# Installation HP OfficeJet 6500



## joe555 (28 Mai 2010)

Bonjour,

Je souhaite installer l'imprimante tout-en-un HP OfficeJet 6500. L'imprimante est connectée au Wireless. J'ai essayé de l'installer avec l'installateur fourni par HP et directement depuis les Préférences système mais je n'ai jamais réussi à avoir toutes les fonctionnalités. L'impression, c'est ok, le scanner pas toujours et le fax ne fonctionne pas. 

Dans le panneau, Ajouter une imprimante, onglet "par défaut", je vois l'imprimante (type bonjour) et le fax (type HP-Fax), mais dans l'onglet "fax", ce dernier n'apparait pas.
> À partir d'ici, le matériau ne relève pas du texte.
-- ==== Sys2Proof/Laws/PerInstr.lean ====
section
/-! SUPPORT. One law per instruction: its encoding is a word of its row of spec/opcode_table.json (30_encoding.md R82,
R87), whatever its fields hold. -/

namespace Sys2Proof

/-- A row of spec/opcode_table.json: the bits of its format, its mask and its match. -/
structure TableRow where
  nbits : Nat
  mask : Nat
  bits : Nat

/-- The row of each instruction, as the table writes it. -/
def Instr.tableRow : Instr → TableRow
  | .write _ => ⟨32, 0x000080FF, 0x00000001⟩
  | .read _ => ⟨32, 0x000080FF, 0x00000002⟩
  | .writeReg _ => ⟨32, 0x000080FF, 0x00000003⟩
  | .readReg _ => ⟨32, 0x000080FF, 0x00000004⟩
  | .writeRegMulti _ => ⟨32, 0x000080FF, 0x00000005⟩
  | .readRegMulti _ => ⟨32, 0x000080FF, 0x00000006⟩
  | .pStart _ => ⟨32, 0x000080FF, 0x00000008⟩
  | .pStop _ => ⟨32, 0x000080FF, 0x00000009⟩
  | .pAck _ => ⟨32, 0x000080FF, 0x0000000A⟩
  | .pNack _ => ⟨32, 0x000080FF, 0x0000000B⟩
  | .pAckwait _ => ⟨32, 0x000080FF, 0x0000000C⟩
  | .pSend _ => ⟨32, 0x000080FF, 0x0000000D⟩
  | .pRecv _ => ⟨32, 0x000080FF, 0x0000000E⟩
  | .setScl _ => ⟨8, 0xFB, 0x00⟩
  | .setSda _ => ⟨8, 0xFB, 0x01⟩
  | .readSda _ => ⟨8, 0xFB, 0x02⟩
  | .delay => ⟨8, 0xFF, 0x03⟩

namespace Laws.TableRow

/-- The encoding fits the row's format and matches its mask and match. -/
def Statement (i : Instr) : Prop :=
  i.nbits = i.tableRow.nbits ∧ encode i < 2 ^ i.tableRow.nbits ∧
    encode i &&& i.tableRow.mask = i.tableRow.bits

/-- A CMD word under the mask 0x000080FF is its OP (30_encoding.md R87). -/
theorem cmdWord_masked (o : Op) (f : CmdFields) : (cmdWord o f).toNat &&& 0x000080FF = o.code.toNat := by
  have fields : ∀ (d r : BitVec 8) (a : BitVec 7) (c : BitVec 4),
      (d ++ r ++ (0 : BitVec 1) ++ a ++ (0 : BitVec 4) ++ c) &&&
          ((0 : BitVec 8) ++ (0 : BitVec 8) ++ (1 : BitVec 1) ++ (0 : BitVec 7) ++ (15 : BitVec 4) ++ (15 : BitVec 4)) =
        (0 : BitVec 8) ++ (0 : BitVec 8) ++ (0 : BitVec 1) ++ (0 : BitVec 7) ++ (0 : BitVec 4) ++ c := by
    intro d r a c
    have hc : c &&& 15 = c := BitVec.and_allOnes
    have h0 : ∀ {w} (x : BitVec w), x &&& 0 = 0 := fun x => BitVec.and_zero
    rw [BitVec.and_append, BitVec.and_append, BitVec.and_append, BitVec.and_append, BitVec.and_append, hc, h0, h0, h0]
    rfl
  have h := congrArg BitVec.toNat (fields f.data f.reg f.addr o.code)
  rw [BitVec.toNat_and] at h
  refine h.trans ?_
  cases o <;> rfl

theorem write (f : CmdFields) : Statement (.write f) := ⟨rfl, (cmdWord _ _).isLt, cmdWord_masked _ _⟩
theorem read (f : CmdFields) : Statement (.read f) := ⟨rfl, (cmdWord _ _).isLt, cmdWord_masked _ _⟩
theorem writeReg (f : CmdFields) : Statement (.writeReg f) := ⟨rfl, (cmdWord _ _).isLt, cmdWord_masked _ _⟩
theorem readReg (f : CmdFields) : Statement (.readReg f) := ⟨rfl, (cmdWord _ _).isLt, cmdWord_masked _ _⟩
theorem writeRegMulti (f : CmdFields) : Statement (.writeRegMulti f) := ⟨rfl, (cmdWord _ _).isLt, cmdWord_masked _ _⟩
theorem readRegMulti (f : CmdFields) : Statement (.readRegMulti f) := ⟨rfl, (cmdWord _ _).isLt, cmdWord_masked _ _⟩
theorem pStart (f : CmdFields) : Statement (.pStart f) := ⟨rfl, (cmdWord _ _).isLt, cmdWord_masked _ _⟩
theorem pStop (f : CmdFields) : Statement (.pStop f) := ⟨rfl, (cmdWord _ _).isLt, cmdWord_masked _ _⟩
theorem pAck (f : CmdFields) : Statement (.pAck f) := ⟨rfl, (cmdWord _ _).isLt, cmdWord_masked _ _⟩
theorem pNack (f : CmdFields) : Statement (.pNack f) := ⟨rfl, (cmdWord _ _).isLt, cmdWord_masked _ _⟩
theorem pAckwait (f : CmdFields) : Statement (.pAckwait f) := ⟨rfl, (cmdWord _ _).isLt, cmdWord_masked _ _⟩
theorem pSend (f : CmdFields) : Statement (.pSend f) := ⟨rfl, (cmdWord _ _).isLt, cmdWord_masked _ _⟩
theorem pRecv (f : CmdFields) : Statement (.pRecv f) := ⟨rfl, (cmdWord _ _).isLt, cmdWord_masked _ _⟩
theorem setScl (v : Bool) : Statement (.setScl v) := by cases v <;> exact ⟨rfl, by decide, by decide⟩
theorem setSda (v : Bool) : Statement (.setSda v) := by cases v <;> exact ⟨rfl, by decide, by decide⟩
theorem readSda (v : Bool) : Statement (.readSda v) := by cases v <;> exact ⟨rfl, by decide, by decide⟩
theorem delay : Statement .delay := ⟨rfl, by decide, by decide⟩

end Laws.TableRow

end Sys2Proof
end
J'ai vu sur certaines captures d'écran sur la toile qu'une imprimante multi-fonction installée correctement apparaissait comme fax, imprimante, et scanner mais je n'ai jamais réussi à avoir ça chez moi..

Pourriez-vous m'indiquer comment installer cette imprimante pour qu'elle fonctionne à 100% ? 

Merci d'avance pour votre aide.


----------



## joe555 (2 Juin 2010)

Personne a une info pour moi ?


----------



## Moonwalker (2 Juin 2010)

Il faudrait être plus disserte sur ta configuration.


----------



## joe555 (7 Juin 2010)

J'ai Snow Leopard 10.6.3, le wireless est fourni par le routeur  motorola *VDSL 7347-84.*
L'imprimante et mon macbook sont connectés à ce réseau... 

je ne suis pas sure que vous ayez toutes les informations qui vous manquent. N'hésitez pas à me redemander des informations plus précises.


----------



## Moonwalker (7 Juin 2010)

A télécharger et installer :
http://h10025.www1.hp.com/ewfrf/wc/...&dlc=fr&cc=fr&os=219&product=3795406&sw_lang=

Nota : ne rien installer d'autres. Si vous avez installé des logiciels datant de 10.5 vous devez les retirer avant selon la procédure prévue par HP.


Ainsi que la page générale du support consacrée à ce modèle :
http://h10025.www1.hp.com/ewfrf/wc/...fr&dlc=fr&submit.y=0&submit.x=0&lang=fr&cc=fr


----------



## CBi (7 Juin 2010)

Je ne sais pas si ça peut aider = 

j'ai une Photosmart C4700 - pas trouvée par mon Mac quand j'ai essayé de l'installer via Wifi.
Je l'ai alors installée branchée en USB, puis nouvel essai via Wifi, cette fois sans problème.


----------



## joe555 (8 Juin 2010)

Bonjour !

Merci bien pour ces réponses.

J'ai réinstaller l'imprimante selon cette procédure. C'est presque bon. Le dernier détail : depuis le panneau de commande de l'imprimante, pour scanner, j'ai la possibilité de choisir vers quel ordinateur envoyer le document mais il me met qu'aucune imprimante n'est configurée. Quelqu'un sait d'où vient le problème ?


----------